/-- Two states that differ in the PC; a run that goes on and a run that faults. -/
theorem witness_PcIsReadByNothing :
    SameButPc (State.resetAt 0#32 [0x1108FFFE#32]) (State.resetAt 4#32 [0x1108FFFE#32]) ∧
    (nextOf (Sys2Proof.core.run 1 (State.resetAt 0#32 [0x1108FFFE#32]))).isSome = true ∧
    (nextOf (Sys2Proof.core.run 2 (State.resetAt 0#32 [0x1108FFFE#32]))).isNone = true :=
  ⟨⟨rfl, rfl, rfl, rfl⟩, by decide, by decide⟩

theorem witness_StreamIsConstantDuringARun :
    (nextOf (Sys2Proof.core.run 2 (start [0x20080005#32, 0x21080005#32] []))).map (State.reg · 8) =
      some 10#32 := by decide

/-- A step that halts at the sentinel, one that halts past the end, one that does not halt. -/
theorem witness_RunEndsOnlyAtSentinelOrEndOfStream :
    (nextOf (step (start [0#32] []))).map State.status = some .halted ∧
    (nextOf (step (start [] []))).map State.status = some .halted ∧
    (nextOf (step (start [0x20080005#32] []))).map State.status = some .running ∧
    (start [0#32] []).status = .running ∧ (start [] []).status = .running := by decide

/-- S5, taken: the word at the target is `addi $t3 $zero 2`. -/
theorem witness_TakenBranchIsFollowedByItsTarget :
    (start [0x11090001#32, 0x200A0001#32, 0x200B0002#32] []).AtInstr (.beq 8 9 1#16) ∧
    (start [0x11090001#32, 0x200A0001#32, 0x200B0002#32] []).branchTaken = true ∧
    (Instr.beq 8 9 1#16).offset = some 1#16 ∧
    (0 : Int) + signedValue 1#16 + 1 = 2 ∧
    ([0x11090001#32, 0x200A0001#32, 0x200B0002#32] : Memory)[2]? = some 0x200B0002#32 ∧
    decode 0x200B0002#32 = .ok (.addi 11 0 2#16) :=
  ⟨⟨0x11090001#32, ⟨rfl, by decide, rfl⟩, by decide⟩, by decide, rfl, by decide, rfl, by decide⟩

/-- A target just past the end (offset 0 in the last word) and one just before the start
(offset -2 in word 0). -/
theorem witness_TargetOutsideTheStreamEndsTheRun :
    ((start [0x11080000#32] []).AtInstr (.beq 8 8 0#16) ∧
      (start [0x11080000#32] []).branchTaken = true ∧
      (1 : Int) ≤ 0 + signedValue 0#16 + 1) ∧
    ((start [0x1108FFFE#32] []).AtInstr (.beq 8 8 0xFFFE#16) ∧
      (start [0x1108FFFE#32] []).branchTaken = true ∧
      0 + signedValue 0xFFFE#16 + 1 < 0) :=
  ⟨⟨⟨0x11080000#32, ⟨rfl, by decide, rfl⟩, by decide⟩, by decide, by decide⟩,
    ⟨⟨0x1108FFFE#32, ⟨rfl, by decide, rfl⟩, by decide⟩, by decide, by decide⟩⟩

/-- P4. -/
theorem witness_BranchOntoItselfNeverEnds :
    signedValue 0xFFFF#16 = -1 ∧ (start [0x1000FFFF#32] []).AtInstr (.beq 0 0 0xFFFF#16) :=
  ⟨by decide, 0x1000FFFF#32, ⟨rfl, by decide, rfl⟩, by decide⟩
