-- ==== Sys2Proof/Machine/Flags.lean ====
section
/-! DEFINITION. The flags of a device (rule R24): what a status byte makes of a record, and what is published for
it. -/

namespace Sys2Proof.Machine

/-- `alarm_state = status & LOOP_MASK` (rule R167). -/
def alarmState (cfg : Config) (status : Byte) : Byte := status &&& cfg.loopMask

/-- The lowered baseline, an unsigned minimum (rule R168). -/
def lowerBaseline (baseline alarmState : Byte) : Byte := if alarmState < baseline then alarmState else baseline

/-- `alarm = (alarm_state > min_alarm_state_seen)`, unsigned and strict, on the lowered baseline (rule R169). -/
def alarmFlag (alarmState baseline : Byte) : Bool := decide (baseline < alarmState)

/-- A flag bit of the status byte under the polarity of the configuration: active-low here (rule R170,
90_conflicts.md C2). -/
def statusFlag (cfg : Config) (status bit : Byte) : Bool :=
  if cfg.flagsActiveLow then status &&& bit == 0#8 else status &&& bit != 0#8

/-- The record of a serial seen for the first time (rule R166). -/
def freshDevice (cfg : Config) : DeviceState where
  minAlarmStateSeen := cfg.baselineSentinel
  alarm := false
  tamper := false
  batteryLow := false
  timeout := false
  lastRawState := 0x00#8
  lastUpdateTime := cfg.epoch
  lastAlarmTime := cfg.epoch

/-- Steps 2 to 6 of `DEV.UPDATE` on one record (rules R167 to R171). -/
def updatedDevice (cfg : Config) (status : Byte) (now : Time) (e : DeviceState) : DeviceState :=
  let state := alarmState cfg status
  let baseline := lowerBaseline e.minAlarmStateSeen state
  let alarm := alarmFlag state baseline
  { e with
    minAlarmStateSeen := baseline
    alarm := alarm
    tamper := statusFlag cfg status cfg.tamperBit
    batteryLow := statusFlag cfg status cfg.batteryBit
    timeout := false
    lastAlarmTime := if alarm then now else e.lastAlarmTime }

/-- The alarm topic's payload (rule R175). -/
def alarmPayload (alarm : Bool) : PubPayload := if alarm then .alarm else .ok

/-- The status topic's payload (rule R81). -/
def statusPayload (tamper batteryLow : Bool) : PubPayload :=
  match tamper, batteryLow with
  | false, false => .ok
  | true, false => .tamper
  | false, true => .lowBatt
  | true, true => .tamperLowBatt

end Sys2Proof.Machine
end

****************************************

Your task ->
Set the material down exactly as written, starting at its first line. The line containing "0x200B0002#32] []).branchTaken = true ∧" is the last one to include.

Answer below ->
/-- Two states that differ in the PC; a run that goes on and a run that faults. -/
theorem witness_PcIsReadByNothing :
    SameButPc (State.resetAt 0#32 [0x1108FFFE#32]) (State.resetAt 4#32 [0x1108FFFE#32]) ∧
    (nextOf (Sys2Proof.core.run 1 (State.resetAt 0#32 [0x1108FFFE#32]))).isSome = true ∧
    (nextOf (Sys2Proof.core.run 2 (State.resetAt 0#32 [0x1108FFFE#32]))).isNone = true :=
  ⟨⟨rfl, rfl, rfl, rfl⟩, by decide, by decide⟩

theorem witness_StreamIsConstantDuringARun :
    (nextOf (Sys2Proof.core.run 2 (start [0x20080005#32, 0x21080005#32] []))).map (State.reg · 8) =
      some 10#32 := by decide

/-- A step that halts at the sentinel, one that halts past the end, one that does not halt. -/
theorem witness_RunEndsOnlyAtSentinelOrEndOfStream :
    (nextOf (step (start [0#32] []))).map State.status = some .halted ∧
    (nextOf (step (start [] []))).map State.status = some .halted ∧
    (nextOf (step (start [0x20080005#32] []))).map State.status = some .running ∧
    (start [0#32] []).status = .running ∧ (start [] []).status = .running := by decide

/-- S5, taken: the word at the target is `addi $t3 $zero 2`. -/
theorem witness_TakenBranchIsFollowedByItsTarget :
    (start [0x11090001#32, 0x200A0001#32, 0x200B0002#32] []).AtInstr (.beq 8 9 1#16) ∧
    (start [0x11090001#32, 0x200A0001#32, 0x200B0002#32] []).branchTaken = true ∧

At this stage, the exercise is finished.